_PROMPT:_ Your answer should be the exact lines of the data below from the one containing "recordEnables := 0x1F#5, partEnables" through the one containing "State.reset.host.mailbox = .idle"; please include nothing else.

(Stored data entries)
***
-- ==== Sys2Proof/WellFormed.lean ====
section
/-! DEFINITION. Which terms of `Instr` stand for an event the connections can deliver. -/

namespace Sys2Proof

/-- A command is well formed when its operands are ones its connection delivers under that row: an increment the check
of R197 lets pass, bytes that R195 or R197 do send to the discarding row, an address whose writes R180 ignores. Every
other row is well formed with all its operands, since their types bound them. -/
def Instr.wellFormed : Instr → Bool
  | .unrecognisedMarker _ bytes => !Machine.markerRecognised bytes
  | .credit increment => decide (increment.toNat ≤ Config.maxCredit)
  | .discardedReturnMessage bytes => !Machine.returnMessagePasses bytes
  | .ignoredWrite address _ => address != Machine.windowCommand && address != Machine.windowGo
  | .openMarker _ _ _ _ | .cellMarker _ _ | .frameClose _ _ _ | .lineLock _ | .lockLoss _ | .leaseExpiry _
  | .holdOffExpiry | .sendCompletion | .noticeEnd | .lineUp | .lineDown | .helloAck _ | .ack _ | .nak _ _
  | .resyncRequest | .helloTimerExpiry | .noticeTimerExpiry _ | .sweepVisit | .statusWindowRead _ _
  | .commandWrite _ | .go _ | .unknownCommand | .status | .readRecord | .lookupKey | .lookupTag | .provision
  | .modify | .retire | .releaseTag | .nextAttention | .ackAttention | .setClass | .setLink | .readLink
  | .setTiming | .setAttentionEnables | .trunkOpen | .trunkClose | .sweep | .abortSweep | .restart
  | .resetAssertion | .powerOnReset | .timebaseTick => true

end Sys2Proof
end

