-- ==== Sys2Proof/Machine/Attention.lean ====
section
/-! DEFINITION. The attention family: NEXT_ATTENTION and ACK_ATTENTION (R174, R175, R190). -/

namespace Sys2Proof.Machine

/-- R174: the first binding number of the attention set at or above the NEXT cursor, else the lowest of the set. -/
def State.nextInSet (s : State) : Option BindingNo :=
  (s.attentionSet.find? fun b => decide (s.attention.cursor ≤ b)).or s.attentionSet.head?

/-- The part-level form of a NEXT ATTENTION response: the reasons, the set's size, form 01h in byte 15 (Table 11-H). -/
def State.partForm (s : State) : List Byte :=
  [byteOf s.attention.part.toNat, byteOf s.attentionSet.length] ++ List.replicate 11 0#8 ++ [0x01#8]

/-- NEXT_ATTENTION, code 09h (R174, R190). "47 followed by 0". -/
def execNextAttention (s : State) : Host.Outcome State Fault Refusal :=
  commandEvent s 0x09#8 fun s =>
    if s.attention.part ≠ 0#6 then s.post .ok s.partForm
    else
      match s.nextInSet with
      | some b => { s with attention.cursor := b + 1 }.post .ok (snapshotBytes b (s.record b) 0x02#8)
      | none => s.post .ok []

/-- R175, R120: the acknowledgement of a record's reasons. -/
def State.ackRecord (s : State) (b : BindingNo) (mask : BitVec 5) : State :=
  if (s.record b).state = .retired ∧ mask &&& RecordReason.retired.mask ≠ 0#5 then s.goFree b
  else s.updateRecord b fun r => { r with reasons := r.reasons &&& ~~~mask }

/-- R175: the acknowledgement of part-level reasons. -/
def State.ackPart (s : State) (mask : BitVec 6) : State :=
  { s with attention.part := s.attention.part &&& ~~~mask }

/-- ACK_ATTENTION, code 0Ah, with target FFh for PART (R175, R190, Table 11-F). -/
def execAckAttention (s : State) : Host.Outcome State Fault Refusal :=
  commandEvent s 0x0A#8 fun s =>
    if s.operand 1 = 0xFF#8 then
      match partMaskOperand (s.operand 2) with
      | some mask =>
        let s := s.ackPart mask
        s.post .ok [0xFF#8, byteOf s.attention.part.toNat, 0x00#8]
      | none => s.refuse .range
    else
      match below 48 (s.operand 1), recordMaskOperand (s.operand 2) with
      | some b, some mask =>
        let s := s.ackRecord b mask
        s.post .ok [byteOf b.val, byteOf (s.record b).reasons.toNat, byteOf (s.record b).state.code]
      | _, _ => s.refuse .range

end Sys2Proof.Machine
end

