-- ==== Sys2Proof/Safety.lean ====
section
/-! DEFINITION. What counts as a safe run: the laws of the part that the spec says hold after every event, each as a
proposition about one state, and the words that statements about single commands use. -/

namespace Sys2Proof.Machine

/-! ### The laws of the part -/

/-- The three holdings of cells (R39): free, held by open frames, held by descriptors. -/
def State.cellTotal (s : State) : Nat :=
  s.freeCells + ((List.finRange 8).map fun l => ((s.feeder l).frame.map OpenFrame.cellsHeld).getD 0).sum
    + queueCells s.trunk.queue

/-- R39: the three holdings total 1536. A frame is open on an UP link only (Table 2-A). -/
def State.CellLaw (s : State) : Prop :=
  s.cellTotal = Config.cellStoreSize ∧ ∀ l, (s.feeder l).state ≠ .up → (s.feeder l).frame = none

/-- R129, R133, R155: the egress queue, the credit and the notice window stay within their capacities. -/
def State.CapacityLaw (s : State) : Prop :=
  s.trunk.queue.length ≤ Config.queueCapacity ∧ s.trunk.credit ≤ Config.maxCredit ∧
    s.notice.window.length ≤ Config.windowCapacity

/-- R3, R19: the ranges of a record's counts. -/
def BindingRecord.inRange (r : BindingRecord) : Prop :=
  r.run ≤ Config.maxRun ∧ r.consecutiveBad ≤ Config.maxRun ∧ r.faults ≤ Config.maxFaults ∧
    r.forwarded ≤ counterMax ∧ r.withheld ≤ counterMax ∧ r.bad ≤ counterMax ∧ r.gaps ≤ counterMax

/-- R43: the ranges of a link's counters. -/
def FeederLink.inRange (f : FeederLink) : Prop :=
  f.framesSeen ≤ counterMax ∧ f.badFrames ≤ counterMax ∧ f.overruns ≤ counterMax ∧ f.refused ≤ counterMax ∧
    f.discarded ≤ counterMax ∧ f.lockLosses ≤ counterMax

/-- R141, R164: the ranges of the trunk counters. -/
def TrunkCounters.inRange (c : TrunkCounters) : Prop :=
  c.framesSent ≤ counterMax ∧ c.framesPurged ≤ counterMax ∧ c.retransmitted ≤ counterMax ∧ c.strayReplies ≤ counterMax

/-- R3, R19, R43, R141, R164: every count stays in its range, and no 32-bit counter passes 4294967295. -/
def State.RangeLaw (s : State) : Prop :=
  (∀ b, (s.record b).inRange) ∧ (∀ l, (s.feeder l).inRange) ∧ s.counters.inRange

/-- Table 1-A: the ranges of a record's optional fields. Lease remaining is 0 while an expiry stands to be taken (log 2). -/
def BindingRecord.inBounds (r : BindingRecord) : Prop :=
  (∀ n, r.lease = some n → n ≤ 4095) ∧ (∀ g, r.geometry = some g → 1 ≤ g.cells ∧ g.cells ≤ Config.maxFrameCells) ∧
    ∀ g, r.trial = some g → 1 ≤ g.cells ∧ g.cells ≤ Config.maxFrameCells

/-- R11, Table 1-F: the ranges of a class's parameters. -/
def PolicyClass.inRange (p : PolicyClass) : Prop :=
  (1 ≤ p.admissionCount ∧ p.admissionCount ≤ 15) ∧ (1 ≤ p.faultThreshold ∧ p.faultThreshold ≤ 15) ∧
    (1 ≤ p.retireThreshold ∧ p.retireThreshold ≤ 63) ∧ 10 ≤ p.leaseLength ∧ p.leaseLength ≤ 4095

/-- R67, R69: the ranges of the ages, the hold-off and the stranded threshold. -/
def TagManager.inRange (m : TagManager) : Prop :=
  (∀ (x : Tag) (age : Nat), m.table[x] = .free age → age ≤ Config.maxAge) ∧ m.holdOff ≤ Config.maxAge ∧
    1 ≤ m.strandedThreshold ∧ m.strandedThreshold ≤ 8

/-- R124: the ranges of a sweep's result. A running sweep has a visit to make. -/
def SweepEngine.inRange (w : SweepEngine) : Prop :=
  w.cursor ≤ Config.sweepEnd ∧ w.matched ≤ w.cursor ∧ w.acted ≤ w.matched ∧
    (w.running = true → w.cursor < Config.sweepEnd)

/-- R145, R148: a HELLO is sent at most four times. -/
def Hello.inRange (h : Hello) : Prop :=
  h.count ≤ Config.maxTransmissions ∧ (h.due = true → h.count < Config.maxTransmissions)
***
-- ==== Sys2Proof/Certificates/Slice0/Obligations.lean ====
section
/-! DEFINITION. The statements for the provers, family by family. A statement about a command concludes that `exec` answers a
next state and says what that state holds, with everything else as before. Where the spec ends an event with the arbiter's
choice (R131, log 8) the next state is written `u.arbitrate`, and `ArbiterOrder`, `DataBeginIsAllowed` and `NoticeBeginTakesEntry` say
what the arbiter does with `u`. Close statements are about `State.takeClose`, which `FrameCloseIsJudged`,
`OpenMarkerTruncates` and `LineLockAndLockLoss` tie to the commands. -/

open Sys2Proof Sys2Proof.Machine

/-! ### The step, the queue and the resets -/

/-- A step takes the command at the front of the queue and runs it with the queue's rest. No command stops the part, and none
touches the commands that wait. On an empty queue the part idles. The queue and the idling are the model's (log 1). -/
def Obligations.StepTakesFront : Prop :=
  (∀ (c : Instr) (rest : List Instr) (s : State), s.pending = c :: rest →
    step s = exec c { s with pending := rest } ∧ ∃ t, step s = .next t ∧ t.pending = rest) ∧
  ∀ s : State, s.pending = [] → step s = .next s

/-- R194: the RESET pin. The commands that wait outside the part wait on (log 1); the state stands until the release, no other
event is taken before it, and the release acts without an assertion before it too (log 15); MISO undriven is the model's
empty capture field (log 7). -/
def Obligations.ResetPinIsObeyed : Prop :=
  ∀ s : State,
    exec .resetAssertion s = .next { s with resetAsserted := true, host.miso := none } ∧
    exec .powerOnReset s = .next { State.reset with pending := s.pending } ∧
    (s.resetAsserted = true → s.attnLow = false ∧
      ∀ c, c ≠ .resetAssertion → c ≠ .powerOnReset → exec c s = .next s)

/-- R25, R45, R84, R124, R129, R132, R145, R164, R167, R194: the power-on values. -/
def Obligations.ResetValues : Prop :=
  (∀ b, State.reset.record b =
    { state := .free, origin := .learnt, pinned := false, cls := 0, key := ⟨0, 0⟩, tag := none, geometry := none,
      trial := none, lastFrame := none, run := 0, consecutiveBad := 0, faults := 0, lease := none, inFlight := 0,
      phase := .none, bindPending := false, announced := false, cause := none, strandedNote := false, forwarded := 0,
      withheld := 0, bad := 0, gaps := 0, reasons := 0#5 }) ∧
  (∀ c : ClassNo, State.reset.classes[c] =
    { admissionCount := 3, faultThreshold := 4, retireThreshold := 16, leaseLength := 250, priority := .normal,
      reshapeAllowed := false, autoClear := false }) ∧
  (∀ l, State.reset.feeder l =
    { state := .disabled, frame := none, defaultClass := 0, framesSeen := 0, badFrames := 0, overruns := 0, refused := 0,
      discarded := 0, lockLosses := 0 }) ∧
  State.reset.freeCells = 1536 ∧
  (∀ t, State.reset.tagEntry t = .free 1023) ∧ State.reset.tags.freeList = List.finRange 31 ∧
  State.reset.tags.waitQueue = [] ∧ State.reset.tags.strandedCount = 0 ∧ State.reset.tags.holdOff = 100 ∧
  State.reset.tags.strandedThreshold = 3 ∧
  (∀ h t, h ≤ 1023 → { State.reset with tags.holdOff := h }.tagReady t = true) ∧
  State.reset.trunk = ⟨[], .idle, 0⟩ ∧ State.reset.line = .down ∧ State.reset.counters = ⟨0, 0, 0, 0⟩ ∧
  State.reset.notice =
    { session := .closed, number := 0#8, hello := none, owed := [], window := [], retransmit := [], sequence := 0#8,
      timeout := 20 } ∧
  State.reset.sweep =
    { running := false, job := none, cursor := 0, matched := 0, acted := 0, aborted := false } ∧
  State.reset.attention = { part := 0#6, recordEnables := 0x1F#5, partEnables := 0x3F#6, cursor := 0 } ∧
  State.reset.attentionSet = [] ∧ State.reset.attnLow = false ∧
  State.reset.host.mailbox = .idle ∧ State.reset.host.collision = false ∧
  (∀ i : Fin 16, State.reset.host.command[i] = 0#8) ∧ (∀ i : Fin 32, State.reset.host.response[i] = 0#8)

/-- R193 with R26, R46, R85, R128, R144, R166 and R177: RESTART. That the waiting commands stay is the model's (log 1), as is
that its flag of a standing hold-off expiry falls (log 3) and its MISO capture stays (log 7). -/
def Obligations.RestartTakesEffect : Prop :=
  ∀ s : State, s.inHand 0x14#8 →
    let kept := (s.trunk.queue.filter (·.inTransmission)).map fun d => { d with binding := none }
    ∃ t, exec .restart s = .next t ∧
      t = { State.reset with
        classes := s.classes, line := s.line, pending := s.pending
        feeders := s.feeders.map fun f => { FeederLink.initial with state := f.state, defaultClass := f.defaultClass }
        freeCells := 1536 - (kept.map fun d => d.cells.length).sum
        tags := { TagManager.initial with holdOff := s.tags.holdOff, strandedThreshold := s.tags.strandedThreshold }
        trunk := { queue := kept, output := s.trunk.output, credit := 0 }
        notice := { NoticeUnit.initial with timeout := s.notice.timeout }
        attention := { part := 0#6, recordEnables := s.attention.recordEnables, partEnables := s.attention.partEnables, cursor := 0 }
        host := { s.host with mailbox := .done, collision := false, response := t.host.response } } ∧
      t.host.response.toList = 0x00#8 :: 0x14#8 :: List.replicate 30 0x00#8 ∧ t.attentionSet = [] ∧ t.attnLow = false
***
_RESPONSE BELOW:_
  State.reset.attention = { part := 0#6, recordEnables := 0x1F#5, partEnables := 0x3F#6, cursor := 0 } ∧
  State.reset.attentionSet = [] ∧ State.reset.attnLow = false ∧
  State.reset.host.mailbox = .idle ∧ State.reset.host.collision = false ∧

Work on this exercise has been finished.